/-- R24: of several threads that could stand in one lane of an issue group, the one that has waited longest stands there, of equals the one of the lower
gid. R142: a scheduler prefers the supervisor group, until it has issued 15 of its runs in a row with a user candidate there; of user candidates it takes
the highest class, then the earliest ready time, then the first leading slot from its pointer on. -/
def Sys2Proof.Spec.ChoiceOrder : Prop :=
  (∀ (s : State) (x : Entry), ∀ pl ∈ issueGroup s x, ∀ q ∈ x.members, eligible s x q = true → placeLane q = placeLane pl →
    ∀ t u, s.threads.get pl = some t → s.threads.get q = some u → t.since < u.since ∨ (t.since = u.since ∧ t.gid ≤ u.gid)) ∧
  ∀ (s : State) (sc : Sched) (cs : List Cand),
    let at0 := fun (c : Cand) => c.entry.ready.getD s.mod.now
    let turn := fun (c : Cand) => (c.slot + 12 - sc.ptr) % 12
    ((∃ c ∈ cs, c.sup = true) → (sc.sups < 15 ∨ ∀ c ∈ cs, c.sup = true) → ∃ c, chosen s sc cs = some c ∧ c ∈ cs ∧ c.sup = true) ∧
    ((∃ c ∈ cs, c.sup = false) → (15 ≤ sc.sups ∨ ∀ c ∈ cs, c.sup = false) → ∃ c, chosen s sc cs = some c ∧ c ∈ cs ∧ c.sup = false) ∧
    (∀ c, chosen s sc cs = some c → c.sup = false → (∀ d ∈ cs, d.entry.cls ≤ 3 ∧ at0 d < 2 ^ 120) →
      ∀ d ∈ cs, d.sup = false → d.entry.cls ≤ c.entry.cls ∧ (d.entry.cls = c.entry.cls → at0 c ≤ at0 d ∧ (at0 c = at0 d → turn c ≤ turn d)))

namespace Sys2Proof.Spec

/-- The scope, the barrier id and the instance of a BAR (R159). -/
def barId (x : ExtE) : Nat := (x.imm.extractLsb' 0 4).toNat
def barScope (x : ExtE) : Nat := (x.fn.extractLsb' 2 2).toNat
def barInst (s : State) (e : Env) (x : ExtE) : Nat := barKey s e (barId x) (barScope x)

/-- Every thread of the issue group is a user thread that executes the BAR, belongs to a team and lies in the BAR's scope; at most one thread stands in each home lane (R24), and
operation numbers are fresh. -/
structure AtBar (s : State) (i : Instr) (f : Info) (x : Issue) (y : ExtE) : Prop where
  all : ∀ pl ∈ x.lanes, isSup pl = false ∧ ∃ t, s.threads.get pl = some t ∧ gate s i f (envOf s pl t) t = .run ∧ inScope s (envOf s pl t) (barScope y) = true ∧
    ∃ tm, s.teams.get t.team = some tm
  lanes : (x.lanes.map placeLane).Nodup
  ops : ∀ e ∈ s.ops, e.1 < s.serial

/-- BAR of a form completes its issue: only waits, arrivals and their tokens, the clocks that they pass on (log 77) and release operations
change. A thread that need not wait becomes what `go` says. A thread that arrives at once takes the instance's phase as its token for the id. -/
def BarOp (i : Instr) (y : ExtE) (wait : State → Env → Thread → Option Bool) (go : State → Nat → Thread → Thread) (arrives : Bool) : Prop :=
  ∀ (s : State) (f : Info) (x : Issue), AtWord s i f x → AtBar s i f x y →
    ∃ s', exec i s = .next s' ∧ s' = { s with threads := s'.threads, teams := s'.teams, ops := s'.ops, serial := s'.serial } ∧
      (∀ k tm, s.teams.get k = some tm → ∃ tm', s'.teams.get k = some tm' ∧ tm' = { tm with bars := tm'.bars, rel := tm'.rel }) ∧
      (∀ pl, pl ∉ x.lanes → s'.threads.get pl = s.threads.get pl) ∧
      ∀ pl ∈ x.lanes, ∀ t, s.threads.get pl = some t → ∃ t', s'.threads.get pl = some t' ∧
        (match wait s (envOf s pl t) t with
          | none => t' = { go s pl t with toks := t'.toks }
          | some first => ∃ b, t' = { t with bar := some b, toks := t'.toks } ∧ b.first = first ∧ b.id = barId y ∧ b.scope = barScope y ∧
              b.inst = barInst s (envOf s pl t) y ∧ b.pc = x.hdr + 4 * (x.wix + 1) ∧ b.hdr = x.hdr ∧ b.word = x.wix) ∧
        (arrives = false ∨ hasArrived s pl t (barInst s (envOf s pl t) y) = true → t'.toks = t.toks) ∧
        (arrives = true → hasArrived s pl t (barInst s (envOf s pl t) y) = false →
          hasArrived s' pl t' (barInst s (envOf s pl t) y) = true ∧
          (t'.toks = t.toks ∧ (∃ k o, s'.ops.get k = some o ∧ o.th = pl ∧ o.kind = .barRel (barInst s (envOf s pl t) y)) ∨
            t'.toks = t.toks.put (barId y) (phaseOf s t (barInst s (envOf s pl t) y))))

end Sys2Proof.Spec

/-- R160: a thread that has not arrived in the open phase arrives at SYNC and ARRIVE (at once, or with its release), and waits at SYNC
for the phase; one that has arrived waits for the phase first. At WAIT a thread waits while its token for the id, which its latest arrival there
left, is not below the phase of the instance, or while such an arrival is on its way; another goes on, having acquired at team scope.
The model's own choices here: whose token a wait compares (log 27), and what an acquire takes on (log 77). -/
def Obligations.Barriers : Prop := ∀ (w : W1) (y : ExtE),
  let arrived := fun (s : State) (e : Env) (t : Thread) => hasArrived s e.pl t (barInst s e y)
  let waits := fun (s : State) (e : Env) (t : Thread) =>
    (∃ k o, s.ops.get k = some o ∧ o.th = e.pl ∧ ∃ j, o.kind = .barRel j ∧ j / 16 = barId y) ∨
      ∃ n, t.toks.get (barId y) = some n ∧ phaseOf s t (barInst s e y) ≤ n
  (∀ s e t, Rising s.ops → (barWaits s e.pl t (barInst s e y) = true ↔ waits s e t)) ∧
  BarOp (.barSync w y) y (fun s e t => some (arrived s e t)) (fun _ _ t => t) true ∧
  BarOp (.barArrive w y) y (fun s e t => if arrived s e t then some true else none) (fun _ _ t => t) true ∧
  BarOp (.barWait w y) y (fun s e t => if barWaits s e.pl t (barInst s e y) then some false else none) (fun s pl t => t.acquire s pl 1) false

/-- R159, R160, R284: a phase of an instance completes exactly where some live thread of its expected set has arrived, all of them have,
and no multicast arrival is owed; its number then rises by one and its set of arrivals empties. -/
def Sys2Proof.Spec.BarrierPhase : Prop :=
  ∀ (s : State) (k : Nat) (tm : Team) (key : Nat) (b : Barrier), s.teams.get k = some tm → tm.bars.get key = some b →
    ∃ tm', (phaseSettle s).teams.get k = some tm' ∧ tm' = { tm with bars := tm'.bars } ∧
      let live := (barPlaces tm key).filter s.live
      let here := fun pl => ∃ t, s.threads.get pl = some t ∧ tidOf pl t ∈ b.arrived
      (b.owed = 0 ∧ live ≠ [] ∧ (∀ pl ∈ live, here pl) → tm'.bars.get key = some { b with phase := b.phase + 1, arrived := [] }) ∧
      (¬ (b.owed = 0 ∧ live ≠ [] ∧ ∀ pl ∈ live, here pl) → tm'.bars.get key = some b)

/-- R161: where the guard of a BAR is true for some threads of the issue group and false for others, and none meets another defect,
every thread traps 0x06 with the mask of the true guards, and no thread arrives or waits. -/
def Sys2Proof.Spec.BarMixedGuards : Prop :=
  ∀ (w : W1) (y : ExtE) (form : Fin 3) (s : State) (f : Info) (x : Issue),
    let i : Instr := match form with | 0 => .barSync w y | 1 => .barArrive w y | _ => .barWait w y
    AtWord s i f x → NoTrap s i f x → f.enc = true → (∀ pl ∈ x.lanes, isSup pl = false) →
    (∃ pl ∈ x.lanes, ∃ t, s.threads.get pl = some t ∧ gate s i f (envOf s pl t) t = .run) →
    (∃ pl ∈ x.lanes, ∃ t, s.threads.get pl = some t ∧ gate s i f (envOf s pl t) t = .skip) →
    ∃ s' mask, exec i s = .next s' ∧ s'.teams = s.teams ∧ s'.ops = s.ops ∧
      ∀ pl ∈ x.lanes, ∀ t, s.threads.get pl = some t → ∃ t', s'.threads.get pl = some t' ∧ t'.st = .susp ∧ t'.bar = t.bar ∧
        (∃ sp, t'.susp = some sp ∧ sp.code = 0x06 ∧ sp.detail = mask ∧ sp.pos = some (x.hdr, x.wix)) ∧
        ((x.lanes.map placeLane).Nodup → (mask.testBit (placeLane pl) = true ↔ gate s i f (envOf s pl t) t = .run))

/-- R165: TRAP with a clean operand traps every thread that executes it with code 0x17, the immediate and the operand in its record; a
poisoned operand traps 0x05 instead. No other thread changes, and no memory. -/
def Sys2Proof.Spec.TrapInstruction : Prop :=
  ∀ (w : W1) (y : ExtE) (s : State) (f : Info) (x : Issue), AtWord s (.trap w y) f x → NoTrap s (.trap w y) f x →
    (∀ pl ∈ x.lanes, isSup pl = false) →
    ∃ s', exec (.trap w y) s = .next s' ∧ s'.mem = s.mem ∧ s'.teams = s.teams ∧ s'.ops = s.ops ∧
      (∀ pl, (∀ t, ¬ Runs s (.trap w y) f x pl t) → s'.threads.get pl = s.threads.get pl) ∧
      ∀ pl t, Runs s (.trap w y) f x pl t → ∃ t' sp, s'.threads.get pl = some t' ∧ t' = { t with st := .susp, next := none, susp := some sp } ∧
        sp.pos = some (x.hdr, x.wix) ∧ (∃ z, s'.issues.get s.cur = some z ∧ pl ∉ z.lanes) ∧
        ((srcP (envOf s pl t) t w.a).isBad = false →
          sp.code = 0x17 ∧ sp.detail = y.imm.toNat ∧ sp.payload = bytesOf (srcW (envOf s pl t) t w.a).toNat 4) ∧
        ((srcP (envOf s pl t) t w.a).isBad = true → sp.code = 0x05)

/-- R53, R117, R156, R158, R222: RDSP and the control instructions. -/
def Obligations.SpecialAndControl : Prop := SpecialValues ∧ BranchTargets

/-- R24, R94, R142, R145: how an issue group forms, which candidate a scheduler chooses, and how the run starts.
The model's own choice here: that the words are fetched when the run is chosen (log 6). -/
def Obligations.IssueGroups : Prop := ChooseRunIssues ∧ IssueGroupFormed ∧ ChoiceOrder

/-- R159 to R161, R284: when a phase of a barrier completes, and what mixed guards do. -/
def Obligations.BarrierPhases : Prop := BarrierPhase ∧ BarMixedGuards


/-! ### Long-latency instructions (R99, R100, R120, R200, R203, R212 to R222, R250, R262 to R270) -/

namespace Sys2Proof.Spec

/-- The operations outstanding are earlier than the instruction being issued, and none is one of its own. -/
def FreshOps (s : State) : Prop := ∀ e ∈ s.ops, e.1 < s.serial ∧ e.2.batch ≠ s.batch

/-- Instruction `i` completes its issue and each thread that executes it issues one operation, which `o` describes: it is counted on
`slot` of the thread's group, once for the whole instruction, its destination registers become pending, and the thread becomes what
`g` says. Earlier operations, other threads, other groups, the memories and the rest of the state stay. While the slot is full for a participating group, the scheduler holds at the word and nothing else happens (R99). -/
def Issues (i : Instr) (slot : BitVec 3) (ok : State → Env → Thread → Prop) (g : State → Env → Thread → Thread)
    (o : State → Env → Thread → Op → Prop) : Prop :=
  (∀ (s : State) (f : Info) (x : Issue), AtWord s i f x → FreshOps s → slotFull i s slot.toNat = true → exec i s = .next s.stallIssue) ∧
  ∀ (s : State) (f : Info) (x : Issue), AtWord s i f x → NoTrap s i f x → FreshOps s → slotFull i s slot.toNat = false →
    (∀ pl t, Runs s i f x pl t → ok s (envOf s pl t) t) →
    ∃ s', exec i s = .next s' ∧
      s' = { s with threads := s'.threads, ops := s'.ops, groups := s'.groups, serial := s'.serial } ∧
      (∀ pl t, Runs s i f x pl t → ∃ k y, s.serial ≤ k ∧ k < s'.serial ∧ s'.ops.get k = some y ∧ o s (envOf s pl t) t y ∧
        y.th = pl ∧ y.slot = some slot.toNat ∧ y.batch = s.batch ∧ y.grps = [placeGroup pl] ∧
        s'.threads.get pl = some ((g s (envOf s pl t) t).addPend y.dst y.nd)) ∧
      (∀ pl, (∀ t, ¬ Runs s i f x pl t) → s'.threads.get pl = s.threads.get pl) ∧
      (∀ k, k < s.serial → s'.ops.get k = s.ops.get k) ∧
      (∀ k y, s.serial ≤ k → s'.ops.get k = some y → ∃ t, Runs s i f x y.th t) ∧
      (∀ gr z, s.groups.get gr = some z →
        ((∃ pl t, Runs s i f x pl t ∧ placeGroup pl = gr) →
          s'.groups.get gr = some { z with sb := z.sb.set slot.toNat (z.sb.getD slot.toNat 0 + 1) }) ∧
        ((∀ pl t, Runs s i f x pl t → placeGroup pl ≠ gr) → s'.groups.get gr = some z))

WHAT IS BEING ASKED:
Reproduce exactly the lines above from the line with "waits at SYNC" to the line with "left, is not", including both, and add nothing.

SOLVED EXERCISE:
/-- R160: a thread that has not arrived in the open phase arrives at SYNC and ARRIVE (at once, or with its release), and waits at SYNC
for the phase; one that has arrived waits for the phase first. At WAIT a thread waits while its token for the id, which its latest arrival there
left, is not below the phase of the instance, or while such an arrival is on its way; another goes on, having acquired at team scope.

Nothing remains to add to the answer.